Exercise: Search the material below for "Obligations" and copy every line where it occurs.

Given records:
•••••
-- ==== Sys2Proof/Certificates/Slice0/Obligations.lean ====
section
/-! DEFINITION. The statements for the provers: what the rules of the spec say the commands do. -/

open Sys2Proof Sys2Proof.Machine

/-- The queue is the model's: a step takes the command at its front (notes/assumptions/1), and with no command a tick passes (R42). -/
def Obligations.StepRunsTheFront : Prop := ∀ s : State,
  (∀ c rest, s.pending = c :: rest → step s = exec c { s with pending := rest }) ∧
  (∀ c, step { s with pending := c :: s.pending } = exec c s) ∧
  (s.pending = [] → ∃ t, step s = .next t ∧ (s.clk.running = false → t = s))

/-- No command's meaning stops (the list of commands gives each its effect); what an interface cannot carry changes nothing. -/
def Obligations.EveryCommandCompletes : Prop :=
  (∀ (c : Instr) (s : State), ∃ t, exec c s = .next t) ∧ (∀ s : State, ∃ t, step s = .next t)

/-- R13: an invariant of every step. -/
def Obligations.IdentityNeverChanges : Prop := ∀ s t : State, s.identified → step s = .next t →
  t.reg .GLOBAL_ID = s.reg .GLOBAL_ID ∧ t.reg .GLOBAL_PROTO = s.reg .GLOBAL_PROTO

/-- An invariant of every step: no location of the DRAM holds two lines. The form is the model's; that a location holds one line is the
spec's (R80, R607). -/
def Obligations.MemoryKeepsItsForm : Prop := ∀ s t : State, Memory.wf s.mem = true → step s = .next t → Memory.wf t.mem = true

/-- R13, R42, R689: the state after reset meets the premises of the invariants. -/
def Obligations.ResetHoldsTheInvariants : Prop :=
  State.reset.identified ∧ Memory.wf State.reset.mem = true ∧ State.reset.mem = [] ∧ State.reset.pending = [] ∧
  State.reset.reg .GLOBAL_ID = 0x5B101220 ∧ State.reset.reg .GLOBAL_PROTO = 0x00100202 ∧ State.reset.inBoot = true ∧
  State.reset.now = 0 ∧ State.reset.clk.running = false ∧ (∀ c, c < 15 → State.reset.coreSt c = coreHeld)

/-- R475, R477, R479, R480, R482, R484, R485, R510, R511: the commands POSY_TAKE, POSY_EVICT, POSY_PLOT_FREE and POSY_CFG_WRITE. -/
def Obligations.PosyRows : Prop := ∀ (s : State) (k : Cluster),
  (∀ f rest, s.posyIn k = f :: rest → s.nmcEdge = true → (s.posy k).edge ≠ s.now + 1 →
    (s.bit F.LNT_CTL.FENCED k = true → ∃ t, exec (.posyTake k) s = .next t ∧
      t.flights = s.flights.map (fun g => if g.id == f.id then { g with stage := .replying (s.now + 16), result := rRETRY } else g) ∧
      (t.posy k).ents = (s.posy k).ents ∧ s.keptBut t [.posies, .regs, .flights, .pmus] ∧ s.onlyRegs t [(.POSY_STAT0, k, 0)]) ∧
    (s.bit F.LNT_CTL.FENCED k = false →
      crc64 (((List.range (hLen f.hdr)).map fun i => f.beats.getD i 0).flatMap fun l => leBytes l 64) ≠ f.trailer.extractLsb' 0 64 →
      ∃ t, exec (.posyTake k) s = .next t ∧
      t.flights = s.flights.map (fun g => if g.id == f.id then { g with stage := .replying (s.now + 16), result := rCHECK } else g) ∧
      (t.posy k).ents = (s.posy k).ents ∧ s.keptBut t [.posies, .regs, .flights, .pmus] ∧ s.onlyRegs t [(.POSY_STAT0, k, 0)]) ∧
    (∀ i key, s.bit F.LNT_CTL.FENCED k = false → crc64 (leBytes (f.beats.getD 0 0) 64) = f.trailer.extractLsb' 0 64 →
      hLen f.hdr = 1 → hCfmt f.hdr = 0 → key = ⟨paField (hLine f.hdr / 64), false, hOpnd f.hdr >>> 48 % 65536⟩ → (s.posy k).find key = none →
      leastBelow 512 (fun i => ((s.posy k).ent i).isNone) = some i → 1 + s.rd0 F.POSY_CFG.RESERVE k ≤ (s.posy k).room →
      ∃ t, exec (.posyTake k) s = .next t ∧
      t.flights = s.flights.map (fun g => if g.id == f.id then { g with stage := .replying (s.now + 16), result := rOK } else g) ∧
      (t.posy k).ent i = some ((((PosyEnt.new key 0).addLine (f.beats.getD 0 0)).count1 (hOpnd f.hdr >>> 32 % 65536) s.now).declare
        (of64 (f.trailer.extractLsb' 64 64))) ∧
      (∀ n, n ≠ i → (t.posy k).ent n = (s.posy k).ent n) ∧
      t.rd F.POSY_TAKEN.COUNT k = (s.rd F.POSY_TAKEN.COUNT k + 1) % 2 ^ F.POSY_TAKEN.COUNT.len ∧
      s.keptBut t [.posies, .regs, .flights, .pmus] ∧ s.onlyRegs t [(.POSY_TAKEN, k, 0)])) ∧
  (∀ (i : Fin 512) e, s.nmcEdge = true → (s.posy k).ent i = some e → e.held = false → s.posyFirst k [e.line] = false →
    e.last + usTicks (s.rd0 F.POSY_CFG.IDLE_US k) ≤ s.now →
    ∃ t, exec (.posyEvict k i) s = .next t ∧ (t.posy k).ent i = none ∧ (∀ n, n ≠ i.val → (t.posy k).ent n = (s.posy k).ent n) ∧
      t.rd F.POSY_STAT1.EVICTS k = min (2 ^ F.POSY_STAT1.EVICTS.len - 1) (s.rd F.POSY_STAT1.EVICTS k + 1) ∧
      s.keptBut t [.posies, .regs, .recs, .recTick, .recLast]) ∧
  (∀ (n : Fin 4096) m, s.nmcEdge = true → (s.posy k).free.find? (·.1 == n.val) = some (n.val, m) →
    (∀ f ∈ s.flights, f.k = k.val → hOp f.hdr = opCONTRIB → f.plot = n.val → m ≤ f.id) →
    ∃ t, exec (.posyPlotFree k n) s = .next t ∧ (∀ e ∈ (t.posy k).ents, ∀ x, e.2 = some x → x.line >>> 22 % 4096 ≠ n.val) ∧
      s.keptBut t [.posies]) ∧
  (∀ v : W32, s.pfHeld = false → ∃ t, exec (.posyCfgWrite k v) s = .next t ∧
    t.rd F.POSY_CFG.RESERVE k = (if v.toNat / 2 ^ 23 ≤ 256 then v.toNat / 2 ^ 23 else s.rd F.POSY_CFG.RESERVE k) ∧
    t.rd F.POSY_CFG.IDLE_US k = (if 1 ≤ v.toNat % 2 ^ 20 ∧ v.toNat % 2 ^ 20 ≤ 1000000 then v.toNat % 2 ^ 20 else s.rd F.POSY_CFG.IDLE_US k) ∧
    s.regsOnly t [(.POSY_CFG, k, 0)])
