-- ==== Sys2Proof/Laws/State.lean ====
section
/-! SUPPORT. What each update of the state leaves as it was, one lemma per update and field. -/

namespace Sys2Proof.Machine

@[simp] theorem setReg_pending (s : State) (r : RegName) (i j : Nat) (v : W64) : (s.setReg r i j v).pending = s.pending := rfl
@[simp] theorem setReg_endpoint (s : State) (r : RegName) (i j : Nat) (v : W64) : (s.setReg r i j v).endpoint = s.endpoint := rfl
@[simp] theorem setReg_clk (s : State) (r : RegName) (i j : Nat) (v : W64) : (s.setReg r i j v).clk = s.clk := rfl
@[simp] theorem setReg_regs0 (s : State) (r : RegName) (i j : Nat) (v : W64) : (s.setReg r i j v).regs0 = s.regs0 := rfl
@[simp] theorem setReg_regs1 (s : State) (r : RegName) (i j : Nat) (v : W64) : (s.setReg r i j v).regs1 = s.regs1 := rfl
@[simp] theorem setReg_events (s : State) (r : RegName) (i j : Nat) (v : W64) : (s.setReg r i j v).events = s.events := rfl
@[simp] theorem setReg_bytes (s : State) (r : RegName) (i j : Nat) (v : W64) : (s.setReg r i j v).bytes = s.bytes := rfl
@[simp] theorem setReg_hiLatch (s : State) (r : RegName) (i j : Nat) (v : W64) : (s.setReg r i j v).hiLatch = s.hiLatch := rfl
@[simp] theorem setReg_out (s : State) (r : RegName) (i j : Nat) (v : W64) : (s.setReg r i j v).out = s.out := rfl
@[simp] theorem setReg_free (s : State) (r : RegName) (i j : Nat) (v : W64) : (s.setReg r i j v).free = s.free := rfl
@[simp] theorem setReg_mem (s : State) (r : RegName) (i j : Nat) (v : W64) : (s.setReg r i j v).mem = s.mem := rfl
@[simp] theorem setReg_fills (s : State) (r : RegName) (i j : Nat) (v : W64) : (s.setReg r i j v).fills = s.fills := rfl
@[simp] theorem setReg_plots (s : State) (r : RegName) (i j : Nat) (v : W64) : (s.setReg r i j v).plots = s.plots := rfl
@[simp] theorem setReg_quar (s : State) (r : RegName) (i j : Nat) (v : W64) : (s.setReg r i j v).quar = s.quar := rfl
@[simp] theorem setReg_plotDue (s : State) (r : RegName) (i j : Nat) (v : W64) : (s.setReg r i j v).plotDue = s.plotDue := rfl
@[simp] theorem setReg_deadFrames (s : State) (r : RegName) (i j : Nat) (v : W64) : (s.setReg r i j v).deadFrames = s.deadFrames := rfl
@[simp] theorem setReg_unbacked (s : State) (r : RegName) (i j : Nat) (v : W64) : (s.setReg r i j v).unbacked = s.unbacked := rfl
@[simp] theorem setReg_flights (s : State) (r : RegName) (i j : Nat) (v : W64) : (s.setReg r i j v).flights = s.flights := rfl
@[simp] theorem setReg_nextId (s : State) (r : RegName) (i j : Nat) (v : W64) : (s.setReg r i j v).nextId = s.nextId := rfl
@[simp] theorem setReg_order (s : State) (r : RegName) (i j : Nat) (v : W64) : (s.setReg r i j v).order = s.order := rfl
@[simp] theorem setReg_locks (s : State) (r : RegName) (i j : Nat) (v : W64) : (s.setReg r i j v).locks = s.locks := rfl
@[simp] theorem setReg_credits (s : State) (r : RegName) (i j : Nat) (v : W64) : (s.setReg r i j v).credits = s.credits := rfl
@[simp] theorem setReg_slices (s : State) (r : RegName) (i j : Nat) (v : W64) : (s.setReg r i j v).slices = s.slices := rfl
@[simp] theorem setReg_waitSeen (s : State) (r : RegName) (i j : Nat) (v : W64) : (s.setReg r i j v).waitSeen = s.waitSeen := rfl
@[simp] theorem setReg_pcs (s : State) (r : RegName) (i j : Nat) (v : W64) : (s.setReg r i j v).pcs = s.pcs := rfl
@[simp] theorem setReg_holds (s : State) (r : RegName) (i j : Nat) (v : W64) : (s.setReg r i j v).holds = s.holds := rfl
@[simp] theorem setReg_throttles (s : State) (r : RegName) (i j : Nat) (v : W64) : (s.setReg r i j v).throttles = s.throttles := rfl
@[simp] theorem setReg_thrOff (s : State) (r : RegName) (i j : Nat) (v : W64) : (s.setReg r i j v).thrOff = s.thrOff := rfl
@[simp] theorem setReg_rgHits (s : State) (r : RegName) (i j : Nat) (v : W64) : (s.setReg r i j v).rgHits = s.rgHits := rfl
@[simp] theorem setReg_trkWindow (s : State) (r : RegName) (i j : Nat) (v : W64) : (s.setReg r i j v).trkWindow = s.trkWindow := rfl
@[simp] theorem setReg_hotNext (s : State) (r : RegName) (i j : Nat) (v : W64) : (s.setReg r i j v).hotNext = s.hotNext := rfl
@[simp] theorem setReg_windows (s : State) (r : RegName) (i j : Nat) (v : W64) : (s.setReg r i j v).windows = s.windows := rfl
@[simp] theorem setReg_triggers (s : State) (r : RegName) (i j : Nat) (v : W64) : (s.setReg r i j v).triggers = s.triggers := rfl
@[simp] theorem setReg_rtrFrom (s : State) (r : RegName) (i j : Nat) (v : W64) : (s.setReg r i j v).rtrFrom = s.rtrFrom := rfl
@[simp] theorem setReg_narrow (s : State) (r : RegName) (i j : Nat) (v : W64) : (s.setReg r i j v).narrow = s.narrow := rfl
@[simp] theorem setReg_groups (s : State) (r : RegName) (i j : Nat) (v : W64) : (s.setReg r i j v).groups = s.groups := rfl
@[simp] theorem setReg_groupsDue (s : State) (r : RegName) (i j : Nat) (v : W64) : (s.setReg r i j v).groupsDue = s.groupsDue := rfl
@[simp] theorem setReg_gateOn (s : State) (r : RegName) (i j : Nat) (v : W64) : (s.setReg r i j v).gateOn = s.gateOn := rfl
@[simp] theorem setReg_gateOff (s : State) (r : RegName) (i j : Nat) (v : W64) : (s.setReg r i j v).gateOff = s.gateOff := rfl
@[simp] theorem setReg_calWait (s : State) (r : RegName) (i j : Nat) (v : W64) : (s.setReg r i j v).calWait = s.calWait := rfl
@[simp] theorem setReg_latokDue (s : State) (r : RegName) (i j : Nat) (v : W64) : (s.setReg r i j v).latokDue = s.latokDue := rfl
@[simp] theorem setReg_refilled (s : State) (r : RegName) (i j : Nat) (v : W64) : (s.setReg r i j v).refilled = s.refilled := rfl
@[simp] theorem setReg_sampled (s : State) (r : RegName) (i j : Nat) (v : W64) : (s.setReg r i j v).sampled = s.sampled := rfl
@[simp] theorem setReg_histClear (s : State) (r : RegName) (i j : Nat) (v : W64) : (s.setReg r i j v).histClear = s.histClear := rfl
@[simp] theorem setReg_burstCuts (s : State) (r : RegName) (i j : Nat) (v : W64) : (s.setReg r i j v).burstCuts = s.burstCuts := rfl
@[simp] theorem setReg_stackTemp (s : State) (r : RegName) (i j : Nat) (v : W64) : (s.setReg r i j v).stackTemp = s.stackTemp := rfl
@[simp] theorem setReg_goodTemp (s : State) (r : RegName) (i j : Nat) (v : W64) : (s.setReg r i j v).goodTemp = s.goodTemp := rfl
@[simp] theorem setReg_sampleAt (s : State) (r : RegName) (i j : Nat) (v : W64) : (s.setReg r i j v).sampleAt = s.sampleAt := rfl
@[simp] theorem setReg_capUsed (s : State) (r : RegName) (i j : Nat) (v : W64) : (s.setReg r i j v).capUsed = s.capUsed := rfl
@[simp] theorem setReg_recs (s : State) (r : RegName) (i j : Nat) (v : W64) : (s.setReg r i j v).recs = s.recs := rfl
@[simp] theorem setReg_recTick (s : State) (r : RegName) (i j : Nat) (v : W64) : (s.setReg r i j v).recTick = s.recTick := rfl
@[simp] theorem setReg_recLast (s : State) (r : RegName) (i j : Nat) (v : W64) : (s.setReg r i j v).recLast = s.recLast := rfl
@[simp] theorem setReg_hist (s : State) (r : RegName) (i j : Nat) (v : W64) : (s.setReg r i j v).hist = s.hist := rfl
@[simp] theorem setReg_histFlash (s : State) (r : RegName) (i j : Nat) (v : W64) : (s.setReg r i j v).histFlash = s.histFlash := rfl
@[simp] theorem setReg_migs (s : State) (r : RegName) (i j : Nat) (v : W64) : (s.setReg r i j v).migs = s.migs := rfl
@[simp] theorem setReg_migSeq (s : State) (r : RegName) (i j : Nat) (v : W64) : (s.setReg r i j v).migSeq = s.migSeq := rfl
@[simp] theorem setReg_passes (s : State) (r : RegName) (i j : Nat) (v : W64) : (s.setReg r i j v).passes = s.passes := rfl
@[simp] theorem setReg_frzOps (s : State) (r : RegName) (i j : Nat) (v : W64) : (s.setReg r i j v).frzOps = s.frzOps := rfl
@[simp] theorem setReg_migWant (s : State) (r : RegName) (i j : Nat) (v : W64) : (s.setReg r i j v).migWant = s.migWant := rfl
@[simp] theorem setReg_pprRows (s : State) (r : RegName) (i j : Nat) (v : W64) : (s.setReg r i j v).pprRows = s.pprRows := rfl
@[simp] theorem setReg_tests (s : State) (r : RegName) (i j : Nat) (v : W64) : (s.setReg r i j v).tests = s.tests := rfl
@[simp] theorem setReg_scrubs (s : State) (r : RegName) (i j : Nat) (v : W64) : (s.setReg r i j v).scrubs = s.scrubs := rfl
@[simp] theorem setReg_sec (s : State) (r : RegName) (i j : Nat) (v : W64) : (s.setReg r i j v).sec = s.sec := rfl
@[simp] theorem setReg_rings (s : State) (r : RegName) (i j : Nat) (v : W64) : (s.setReg r i j v).rings = s.rings := rfl
@[simp] theorem setReg_lnts (s : State) (r : RegName) (i j : Nat) (v : W64) : (s.setReg r i j v).lnts = s.lnts := rfl
@[simp] theorem setReg_posies (s : State) (r : RegName) (i j : Nat) (v : W64) : (s.setReg r i j v).posies = s.posies := rfl
@[simp] theorem setReg_pmus (s : State) (r : RegName) (i j : Nat) (v : W64) : (s.setReg r i j v).pmus = s.pmus := rfl
@[simp] theorem setReg_fw (s : State) (r : RegName) (i j : Nat) (v : W64) : (s.setReg r i j v).fw = s.fw := rfl
@[simp] theorem setReg_pw (s : State) (r : RegName) (i j : Nat) (v : W64) : (s.setReg r i j v).pw = s.pw := rfl
@[simp] theorem setReg_mir (s : State) (r : RegName) (i j : Nat) (v : W64) : (s.setReg r i j v).mir = s.mir := rfl
@[simp] theorem setReg_advised (s : State) (r : RegName) (i j : Nat) (v : W64) : (s.setReg r i j v).advised = s.advised := rfl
•••••
Your response:
-- ==== Sys2Proof/Certificates/Slice0/Obligations.lean ====
def Obligations.StepRunsTheFront : Prop := ∀ s : State,
def Obligations.EveryCommandCompletes : Prop :=
def Obligations.IdentityNeverChanges : Prop := ∀ s t : State, s.identified → step s = .next t →
def Obligations.MemoryKeepsItsForm : Prop := ∀ s t : State, Memory.wf s.mem = true → step s = .next t → Memory.wf t.mem = true
def Obligations.ResetHoldsTheInvariants : Prop :=
def Obligations.PosyRows : Prop := ∀ (s : State) (k : Cluster),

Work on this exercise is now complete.